-- ==== Sys2Proof/Laws/Crc.lean ====
section
/-! SUPPORT. The small laws of the CRC functions and of the frame function. -/

namespace Sys2Proof.Machine

@[simp] theorem crc16Bits_zero (c : Half) : crc16Bits 0 c = c := rfl

@[simp] theorem crc16Bits_succ (n : Nat) (c : Half) : crc16Bits (n + 1) c = crc16Bits n (crc16Bit c) := rfl

@[simp] theorem crc16From_nil (c : Half) : crc16From c [] = c := rfl

@[simp] theorem crc16From_cons (c : Half) (b : Byte) (m : List Byte) :
    crc16From c (b :: m) = crc16From (crc16Byte c b) m := rfl

theorem crc16From_append (c : Half) (m m' : List Byte) :
    crc16From c (m ++ m') = crc16From (crc16From c m) m' := by
  simp [crc16From, List.foldl_append]

/-- The register after the header, byte by byte. -/
theorem crc16_header (a : Byte) (sa w : Half) :
    crc16 (header a sa w) =
      crc16Byte (crc16Byte (crc16Byte (crc16Byte (crc16Byte (crc16Byte Config.crcInit a) Config.funcRead)
        (hiByte sa)) (loByte sa)) (hiByte w)) (loByte w) := rfl

@[simp] theorem header_length (a : Byte) (sa w : Half) : (header a sa w).length = Config.hdrLen := rfl

@[simp] theorem frameOf_length (a : Byte) (sa w : Half) : (frameOf a sa w).length = Config.frameLen := rfl

/-- The eight bytes of a frame. -/
theorem frameOf_bytes (a : Byte) (sa w : Half) :
    frameOf a sa w =
      [a, Config.funcRead, hiByte sa, loByte sa, hiByte w, loByte w,
        loByte (crc16 (header a sa w)), hiByte (crc16 (header a sa w))] := rfl

end Sys2Proof.Machine
end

────

* **Prompt**: Gather each line of the listing that holds the string "Config".

* **Task answer**:
      crc16Byte (crc16Byte (crc16Byte (crc16Byte (crc16Byte (crc16Byte Config.crcInit a) Config.funcRead)
@[simp] theorem header_length (a : Byte) (sa w : Half) : (header a sa w).length = Config.hdrLen := rfl
@[simp] theorem frameOf_length (a : Byte) (sa w : Half) : (frameOf a sa w).length = Config.frameLen := rfl
      [a, Config.funcRead, hiByte sa, loByte sa, hiByte w, loByte w,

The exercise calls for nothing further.